Don't think I have anything against penises. No, they're fine things (though they'd be significantly more practical and attractive if they were retractable). Within reason. I'm not so sure that 7"-8" is within reason. Way too much of a good thing. I know that excess is in these days, but there are certain considerations of the female anatomy that should be entertained. Unless one has no intent of employing one's penis in male-female intercourse.
I started wondering, what would the world be like if it suffered from a collective vulvic fixation, rather than a phallic one? Instead of skyscrapers, might our cities consist of fantastic inverted architectures? Certainly they would pose no greater engineering difficulties than skyscrapers did (and do). It would all be about a race to have the deepest, not the tallest. It's a neat idea. But it's my idea and if you steal it, I'll sue.

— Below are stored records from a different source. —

@[simp] theorem raise_dec_dec_dcache (f : Failure) (s : State) : (raise .dec f s).dec.dcache = s.dec.dcache := rfl
@[simp] theorem raise_dec_dec_dlast (f : Failure) (s : State) : (raise .dec f s).dec.dlast = s.dec.dlast := rfl
@[simp] theorem raise_dec_dec_drun (f : Failure) (s : State) : (raise .dec f s).dec.drun = s.dec.drun := rfl
@[simp] theorem raise_dec_dec_pos (f : Failure) (s : State) : (raise .dec f s).dec.pos = s.dec.pos := rfl
@[simp] theorem raise_dec_dec_dhdr (f : Failure) (s : State) : (raise .dec f s).dec.dhdr = s.dec.dhdr := rfl
@[simp] theorem raise_dec_dec_dstatus (f : Failure) (s : State) : (raise .dec f s).dec.dstatus = .fault f := rfl
@[simp] theorem raise_dec_enc (f : Failure) (s : State) : (raise .dec f s).enc = s.enc := rfl
@[simp] theorem raise_dec_ibuf (f : Failure) (s : State) : (raise .dec f s).ibuf = s.ibuf := rfl
@[simp] theorem raise_dec_pending (f : Failure) (s : State) : (raise .dec f s).pending = s.pending := rfl
@[simp] theorem raise_dec_answers (f : Failure) (s : State) : (raise .dec f s).answers = s.answers ++ [.failed f] := rfl
@[simp] theorem raise_dec_freeCount (f : Failure) (s : State) : (raise .dec f s).freeCount = s.freeCount := rfl

@[simp] theorem raise_enc_dec (f : Failure) (s : State) : (raise .enc f s).dec = s.dec := rfl
@[simp] theorem raise_enc_enc_ecache (f : Failure) (s : State) : (raise .enc f s).enc.ecache = s.enc.ecache := rfl
@[simp] theorem raise_enc_enc_elast (f : Failure) (s : State) : (raise .enc f s).enc.elast = s.enc.elast := rfl
@[simp] theorem raise_enc_enc_erun (f : Failure) (s : State) : (raise .enc f s).enc.erun = s.enc.erun := rfl
@[simp] theorem raise_enc_enc_eidx (f : Failure) (s : State) : (raise .enc f s).enc.eidx = s.enc.eidx := rfl
@[simp] theorem raise_enc_enc_etotal (f : Failure) (s : State) : (raise .enc f s).enc.etotal = s.enc.etotal := rfl
@[simp] theorem raise_enc_enc_ehdr (f : Failure) (s : State) : (raise .enc f s).enc.ehdr = s.enc.ehdr := rfl
@[simp] theorem raise_enc_enc_estatus (f : Failure) (s : State) : (raise .enc f s).enc.estatus = .fault f := rfl
@[simp] theorem raise_enc_enc_obuf (f : Failure) (s : State) : (raise .enc f s).enc.obuf = s.enc.obuf := rfl
@[simp] theorem raise_enc_ibuf (f : Failure) (s : State) : (raise .enc f s).ibuf = s.ibuf := rfl
@[simp] theorem raise_enc_pending (f : Failure) (s : State) : (raise .enc f s).pending = s.pending := rfl
@[simp] theorem raise_enc_answers (f : Failure) (s : State) : (raise .enc f s).answers = s.answers ++ [.failed f] := rfl
@[simp] theorem raise_enc_freeCount (f : Failure) (s : State) : (raise .enc f s).freeCount = s.freeCount := rfl

@[simp] theorem startDec_dec_dcache (input : List Byte) (s : State) : (startDec input s).dec.dcache = cacheFill Config.decCacheInit := rfl
@[simp] theorem startDec_dec_dlast (input : List Byte) (s : State) : (startDec input s).dec.dlast = Config.lastInit := rfl
@[simp] theorem startDec_dec_drun (input : List Byte) (s : State) : (startDec input s).dec.drun = 0 := rfl
@[simp] theorem startDec_dec_pos (input : List Byte) (s : State) : (startDec input s).dec.pos = 0 := rfl
@[simp] theorem startDec_dec_dhdr (input : List Byte) (s : State) : (startDec input s).dec.dhdr = s.dec.dhdr := rfl
@[simp] theorem startDec_dec_dstatus (input : List Byte) (s : State) : (startDec input s).dec.dstatus = s.dec.dstatus := rfl
@[simp] theorem startDec_enc (input : List Byte) (s : State) : (startDec input s).enc = s.enc := rfl
@[simp] theorem startDec_ibuf (input : List Byte) (s : State) : (startDec input s).ibuf = Memory.ofBytes input := rfl
@[simp] theorem startDec_pending (input : List Byte) (s : State) : (startDec input s).pending = s.pending := rfl
@[simp] theorem startDec_answers (input : List Byte) (s : State) : (startDec input s).answers = s.answers := rfl
@[simp] theorem startDec_freeCount (input : List Byte) (s : State) : (startDec input s).freeCount = s.freeCount := rfl

@[simp] theorem startEnc_dec (h : Header) (s : State) : (startEnc h s).dec = s.dec := rfl
@[simp] theorem startEnc_enc_ecache (h : Header) (s : State) : (startEnc h s).enc.ecache = cacheFill Config.encCacheInit := rfl
@[simp] theorem startEnc_enc_elast (h : Header) (s : State) : (startEnc h s).enc.elast = Config.lastInit := rfl
@[simp] theorem startEnc_enc_erun (h : Header) (s : State) : (startEnc h s).enc.erun = 0 := rfl
@[simp] theorem startEnc_enc_eidx (h : Header) (s : State) : (startEnc h s).enc.eidx = 0 := rfl
@[simp] theorem startEnc_enc_etotal (h : Header) (s : State) : (startEnc h s).enc.etotal = h.width.toNat * h.height.toNat := rfl
@[simp] theorem startEnc_enc_ehdr (h : Header) (s : State) : (startEnc h s).enc.ehdr = h := rfl
@[simp] theorem startEnc_enc_estatus (h : Header) (s : State) : (startEnc h s).enc.estatus = s.enc.estatus := rfl
@[simp] theorem startEnc_enc_obuf (h : Header) (s : State) : (startEnc h s).enc.obuf = [] := rfl
@[simp] theorem startEnc_ibuf (h : Header) (s : State) : (startEnc h s).ibuf = s.ibuf := rfl
@[simp] theorem startEnc_pending (h : Header) (s : State) : (startEnc h s).pending = s.pending := rfl
@[simp] theorem startEnc_answers (h : Header) (s : State) : (startEnc h s).answers = s.answers := rfl
@[simp] theorem startEnc_freeCount (h : Header) (s : State) : (startEnc h s).freeCount = s.freeCount := rfl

Yesterday, Spooky and I spent over four hours editing the LRM ms. and there's still a lot to do. So I cancelled my plans to be out of town today. With any luck I can be mostly done by this evening. With any luck. Inevitably, I underestimate the time that will be required for a revision job. Almost every frelling time. We discovered eleven separate instances where, in the book, I'd used the phrase "long, long." Oh, and "long hall" or "long hallway." That's pretty damn vulvic, which is appropriate for this novel. Now that I think about it, my fiction's pretty damned vulvic, all in all. Jennifer's almost finished with her proofreading, then I'll have that set of notes, as well.
After a brief respite, the eBay auction is on again. Lots of stuff. Lots of stuff you can't live without. It's not stuff that'll give you a deeper vagina or a harder clit, but it's still pretty cool stuff.
Buy Me!!!!
Yesterday, Spooky and I picked up a copy of Nick Cave's latest, Nocturama. I've only had time to listen to it once, but it's good. More robust than his last album or two, I think.
When my eyes started bleeding too much to work on the ms. any longer, we watched "A Clockwork Nebari" and "Die Me, Dichotomy" from the Farscape Volume 5, Season 2 DVD, because everyone knows that television screens are much easier on your eyes than a computer monitor.